There are days where you just want to curl up and die. Literally. Death just seems like a good idea. This isn't a suicidal cry for help, it’s just the plain truth. Some days it’s hard to just keep breathing. Maybe you pray to be allowed to die. Maybe you think about how cozy the idea of death sounds, how comforting, how quick.

But then, you get a reminder of why you’re still here, still living. I had a few of those reminders yesterday. The depression was especially heavy, and I wasn't getting out of bed. I slept or lay in bed nearly all day. I didn't even really want food. As I was sleeping, my roommate knocked on my door.

I groggily told her to come in. She was carrying a HUGE bouquet of brightly colored flowers.
“Some redheaded guy brought them to the door. He didn't know I wasn't you, so I guess he was just delivering them. Who are they from?” she asked.

I unfolded the card; my eyes still not clear because I had fallen asleep in my contacts. “It’s from my best friend!” I said. Sure enough, she had sent me flowers and a card. And that was when it hit me.

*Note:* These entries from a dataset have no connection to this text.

-- ==== Sys2Proof/Decode.lean ====
section
/-! DEFINITION. Decoding and encoding, with the bit-field, sign-extension and byte-order helpers they
and the machine use. The decoder reads the opcode map by byte (R85); the encoder is written from the
map by mnemonic (R87), so that the two tables check each other. -/

namespace Sys2Proof

/-! ## Byte-order and bit-field helpers (R6) -/

/-- `cat(h, l)` of R6: `h * 256 + l`. -/
def cat (h l : Byte) : Addr := h ++ l

/-- `lo(w)` of R6. -/
def lo (w : Addr) : Byte := w.extractLsb' 0 8

/-- `hi(w)` of R6; the page of an address. -/
def hi (w : Addr) : Byte := w.extractLsb' 8 8

/-- `zext_16(v)` of R6. -/
def zext16 (v : Byte) : Addr := v.setWidth 16

/-- `sext_16(v)` of R6. -/
def sext16 (v : Byte) : Addr := v.signExtend 16

/-! ## The Opcode Descriptor (R84, R85) -/

/-- One entry of the Opcode Descriptor: operation, addressing mode, base cycle count (R84). -/
structure Descriptor where
  mnemonic : Mnemonic
  mode : Mode
  cycles : Nat
deriving DecidableEq, Repr

/-- R85, opcodes 0x00 to 0x0F. -/
def descriptorRow0 : List Descriptor :=
  [.mk .brk .imp 7, .mk .ora .izx 6, .mk .xxx .imp 2, .mk .xxx .imp 8,
   .mk .xxx .imp 3, .mk .ora .zp 3, .mk .asl .zp 5, .mk .xxx .imp 5,
   .mk .php .imp 3, .mk .ora .imm 2, .mk .asl .imp 2, .mk .xxx .imp 2,
   .mk .xxx .imp 4, .mk .ora .abs 4, .mk .asl .abs 6, .mk .xxx .imp 6]

/-- R85, opcodes 0x10 to 0x1F. -/
def descriptorRow1 : List Descriptor :=
  [.mk .bpl .rel 2, .mk .ora .izy 5, .mk .xxx .imp 2, .mk .xxx .imp 8,
   .mk .xxx .imp 4, .mk .ora .zpx 4, .mk .asl .zpx 6, .mk .xxx .imp 6,
   .mk .clc .imp 2, .mk .ora .aby 4, .mk .xxx .imp 2, .mk .xxx .imp 7,
   .mk .xxx .imp 4, .mk .ora .abx 4, .mk .asl .abx 7, .mk .xxx .imp 7]

/-- R85, opcodes 0x20 to 0x2F. -/
def descriptorRow2 : List Descriptor :=
  [.mk .jsr .abs 6, .mk .and .izx 6, .mk .xxx .imp 2, .mk .xxx .imp 8,
   .mk .bit .zp 3, .mk .and .zp 3, .mk .rol .zp 5, .mk .xxx .imp 5,
   .mk .plp .imp 4, .mk .and .imm 2, .mk .rol .imp 2, .mk .xxx .imp 2,
   .mk .bit .abs 4, .mk .and .abs 4, .mk .rol .abs 6, .mk .xxx .imp 6]

/-- R85, opcodes 0x30 to 0x3F. -/
def descriptorRow3 : List Descriptor :=
  [.mk .bmi .rel 2, .mk .and .izy 5, .mk .xxx .imp 2, .mk .xxx .imp 8,
   .mk .xxx .imp 4, .mk .and .zpx 4, .mk .rol .zpx 6, .mk .xxx .imp 6,
   .mk .sec .imp 2, .mk .and .aby 4, .mk .xxx .imp 2, .mk .xxx .imp 7,
   .mk .xxx .imp 4, .mk .and .abx 4, .mk .rol .abx 7, .mk .xxx .imp 7]

/-- R85, opcodes 0x40 to 0x4F. -/
def descriptorRow4 : List Descriptor :=
  [.mk .rti .imp 6, .mk .eor .izx 6, .mk .xxx .imp 2, .mk .xxx .imp 8,
   .mk .xxx .imp 3, .mk .eor .zp 3, .mk .lsr .zp 5, .mk .xxx .imp 5,
   .mk .pha .imp 3, .mk .eor .imm 2, .mk .lsr .imp 2, .mk .xxx .imp 2,
   .mk .jmp .abs 3, .mk .eor .abs 4, .mk .lsr .abs 6, .mk .xxx .imp 6]

/-- R85, opcodes 0x50 to 0x5F. -/
def descriptorRow5 : List Descriptor :=
  [.mk .bvc .rel 2, .mk .eor .izy 5, .mk .xxx .imp 2, .mk .xxx .imp 8,
   .mk .xxx .imp 4, .mk .eor .zpx 4, .mk .lsr .zpx 6, .mk .xxx .imp 6,
   .mk .cli .imp 2, .mk .eor .aby 4, .mk .xxx .imp 2, .mk .xxx .imp 7,
   .mk .xxx .imp 4, .mk .eor .abx 4, .mk .lsr .abx 7, .mk .xxx .imp 7]

/-- R85, opcodes 0x60 to 0x6F. -/
def descriptorRow6 : List Descriptor :=
  [.mk .rts .imp 6, .mk .adc .izx 6, .mk .xxx .imp 2, .mk .xxx .imp 8,
   .mk .xxx .imp 3, .mk .adc .zp 3, .mk .ror .zp 5, .mk .xxx .imp 5,
   .mk .pla .imp 4, .mk .adc .imm 2, .mk .ror .imp 2, .mk .xxx .imp 2,
   .mk .jmp .ind 5, .mk .adc .abs 4, .mk .ror .abs 6, .mk .xxx .imp 6]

There are so many things to live for. Even when you lose one loved one, lose one friend, there are still so many strong relationships, so many people who are still there for you.

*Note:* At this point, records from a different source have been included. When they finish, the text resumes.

-- ==== Sys2Proof/Machine/Ops.lean ====
section
/-! DEFINITION. The named operations over the bus, the stack and the registers, taking an exception and
returning from one, and the host's entry points. An operation that can fault answers `Except Fault`. -/

namespace Sys2Proof.Machine

open Sys2Proof

/-! ## The bus as a list -/

/-- The byte at an address; `unlistedByte` where the list names none. -/
def Memory.read : Memory → Nat → Byte
  | [], _ => unlistedByte
  | (k, b) :: m, addr => if k = addr then b else Memory.read m addr

/-- Put a byte that differs from `unlistedByte` at its place in the rising list. -/
def Memory.insert : Memory → Nat → Byte → Memory
  | [], addr, v => [(addr, v)]
  | (k, b) :: m, addr, v =>
    if addr < k then (addr, v) :: (k, b) :: m
    else if addr = k then (addr, v) :: m
    else (k, b) :: Memory.insert m addr v

/-- Take an address out of the list. -/
def Memory.erase (m : Memory) (addr : Nat) : Memory :=
  m.filter fun cell => cell.1 != addr

/-- Write one byte, keeping the canonical form. -/
def Memory.write (m : Memory) (addr : Nat) (v : Byte) : Memory :=
  if v = unlistedByte then m.erase addr else m.insert addr v

/-- The canonical form: addresses strictly rising and no byte equal to `unlistedByte`. -/
def Memory.wf : Memory → Bool
  | [] => true
  | (k, b) :: m => b != unlistedByte && m.all (fun cell => decide (k < cell.1)) && Memory.wf m

/-- Every listed address is one of the `size` bytes of the bus. -/
def Memory.within (m : Memory) (size : Nat) : Bool :=
  m.all fun cell => decide (cell.1 < size)

/-! ## Bus accesses of the core (R51, R52, R54, R330) -/

/-- The byte the bus holds at an address. -/
def State.byteAt (s : State) (addr : Addr) : Byte := s.mem.read addr.toNat

/-- Is the address one the bus has (R330)? -/
def State.inBus (s : State) (addr : Addr) : Bool := decide (addr.toNat < s.cfg.memSize)

/-- `MemRead(addr, 1)` (R51). -/
def memRead (s : State) (addr : Addr) : Except Fault Byte :=
  if s.inBus addr then .ok (s.byteAt addr) else .error (.addressingFault addr)

/-- `MemWrite(addr, 1, v)` (R52). -/
def memWrite (s : State) (addr : Addr) (v : Byte) : Except Fault State :=
  if s.inBus addr then .ok (s.setMem (s.mem.write addr.toNat v)) else .error (.addressingFault addr)

/-- `MemRead16(addr)` (R54): the low byte first, the high byte at `addr + 1` mod 65536. -/
def memRead16 (s : State) (addr : Addr) : Except Fault Addr := do
  let l ← memRead s addr
  let h ← memRead s (addr + 1)
  return cat h l

/-- The word at an address as `MemRead16` sees it. -/
def State.wordAt (s : State) (addr : Addr) : Addr := cat (s.byteAt (addr + 1)) (s.byteAt addr)

/-! ## The stack (R57 to R60) -/

/-- `0x0100 + S`, for a stack pointer value (R24). -/
def stackAddr (sp : Byte) : Addr := cat 0x01 sp

/-- `Push8(v)` (R57). -/
def push8 (s : State) (v : Byte) : Except Fault State := do
  let s ← memWrite s (stackAddr s.sp) v
  return s.setSp (s.sp - 1)

/-- `Pull8()` (R58); the byte pulled and the state after. -/
def pull8 (s : State) : Except Fault (Byte × State) := do
  let s := s.setSp (s.sp + 1)
  let v ← memRead s (stackAddr s.sp)
  return (v, s)

/-- `Push16(w)` (R59): the high byte first. -/
def push16 (s : State) (w : Addr) : Except Fault State := do
  let s ← push8 s (hi w)
  push8 s (lo w)

/-- `Pull16()` (R60): the low byte first. -/
def pull16 (s : State) : Except Fault (Addr × State) := do
  let (l, s) ← pull8 s
  let (h, s) ← pull8 s
  return (cat h l, s)

/-! ## Vectors (R63) -/

def nmiVector : Addr := 0xFFFA
def resetVector : Addr := 0xFFFC
def irqVector : Addr := 0xFFFE

/-! ## Taking an exception and returning from one -/

/-- The entry sequence NMI, IRQ and BRK share (R312, R224): push PC, force U, push the status with bit 4
as given, set I, load PC from the vector. -/
def enterException (s : State) (vector : Addr) (break_ : Bool) : Except Fault State := do
  let s ← push16 s s.pc
  let s := s.setP { s.p with u := true }
  let s ← push8 s (s.p.pushed break_)
  let s := s.setP { s.p with i := true }
  let target ← memRead16 s vector
  return s.setPc target

/-- The return from NMI, IRQ and BRK (R223): pull the status, then PC. -/
def returnFromException (s : State) : Except Fault State := do
  let (b, s) ← pull8 s
  let s := s.setP (Status.ofPulled b)
  let (w, s) ← pull16 s
  return s.setPc w

/-! ## The host's entry points (R312 to R314, R350) -/

/-- `InterruptEntry(vec, cost)` (R312): the cost is owed, no pulse is made. -/
def interruptEntry (s : State) (vector : Addr) (cost : Nat) : Except Fault State := do
  let s ← enterException s vector false
  return s.setRemaining cost

/-- `nmi()` on an Idle core (R313). -/
def nmiEntry (s : State) : Except Fault State :=
  interruptEntry s nmiVector s.cfg.nmiCycles

/-- `irq()` on an Idle core (R314): ignored, with no trace, while I is set. -/
def irqEntry (s : State) : Except Fault State :=
  if s.p.i then .ok s else interruptEntry s irqVector s.cfg.irqCycles

/-- `reset()` (R350). It writes no bus byte. -/
def resetEntry (s : State) : Except Fault State := do
  let s :=
    ((s.setA 0).setX 0).setY 0
      |>.setP { c := false, z := false, i := false, d := false, b := false, u := true, v := false, n := false }
      |>.setSp 0xFD
      |>.setOpcode 0 |>.setFetched 0 |>.setAddrAbs 0 |>.setAddrRel 0 |>.setMode .imp
  let target ← memRead16 s resetVector
  return (s.setPc target).setRemaining s.cfg.resetCycles

/-- The host writes one bus byte between calls (R150). -/
def hostWrite (s : State) (addr : Addr) (v : Byte) : Host.Outcome State Fault Refusal :=
  if s.inBus addr then .next (s.setMem (s.mem.write addr.toNat v)) else .refused .hostWriteOutsideBus

/-! ## The frame of one executing pulse (R131, R134) -/

/-- What an operation function answers (R138): the state, the operation extra `ox`, the branch penalty `bx`. -/
structure Done where
  state : State
  ox : Bool
  bx : Nat

/-- The answer of an operation. -/
def done (s : State) (ox : Bool := false) (bx : Nat := 0) : Except Fault Done := .ok ⟨s, ox, bx⟩

/-- The start of an executing pulse (R131): `opcode`, `P.U <- 1`, PC past the opcode byte. -/
def State.beginPulse (s : State) (opcode : Byte) : State :=
  ((s.setOpcode opcode).setP { s.p with u := true }).setPc (s.pc + 1)

/-- The end of an executing pulse of cost `cost` (R131, R135): this pulse is already spent. -/
def State.endPulse (s : State) (cost : Nat) : State :=
  (s.setRemaining (cost - 1)).setP { s.p with u := true }

/-- A Busy pulse (R136). -/
def State.busyPulse (s : State) : State := s.setRemaining (s.remaining - 1)

/-- The outcome of a computation that may fault. -/
def outcome : Except Fault State → Host.Outcome State Fault Refusal
  | .ok s => .next s
  | .error f => .fault f

/-! ## Fetching an instruction's bytes (R80, R131) -/

/-- Read `n` bytes from an address on, each address taken mod 65536. -/
def fetchBytes (s : State) : Nat → Addr → Except Fault (List Byte)
  | 0, _ => .ok []
  | n + 1, addr => do
    let b ← memRead s addr
    let bs ← fetchBytes s n (addr + 1)
    return b :: bs

/-- The instruction at PC: the opcode byte, then the operand bytes its mode has, in address order. -/
def fetchInstr (s : State) : Except Fault Instr := do
  let opcode ← memRead s s.pc
  let bs ← fetchBytes s (descriptor opcode).mode.operandBytes (s.pc + 1)
  return decodeBytes opcode (bs.getD 0 0) (bs.getD 1 0)

end Sys2Proof.Machine
end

Later that evening I was praying for God to send me a sign that he was there, that he was close. I was begging to feel his presence, craving his nearness. I finished praying, and about a minute later, I received a text message from a dear friend. The text said, “God is close.”

I think I got my answer.

I guess what I’m trying to say is that I’m thankful for the people in my life who care, who check on me, who send flowers, bring food (thank you for the Panera soup and the company!!), give a gift, spend time with me when I’m down. Those are things that they don’t have to do, yet they do them anyway.

And I know my situation wasn't that dire, but I think sometimes that those little acts of kindness, those little moments of showing that you care actually are what saves lives, or at least rescue a person from falling deeper into depression.

So, I’m going to remember this, pass it along, and maybe someday, someone will tell me, “Hey, you saved me that one time…I just wanted you to know.”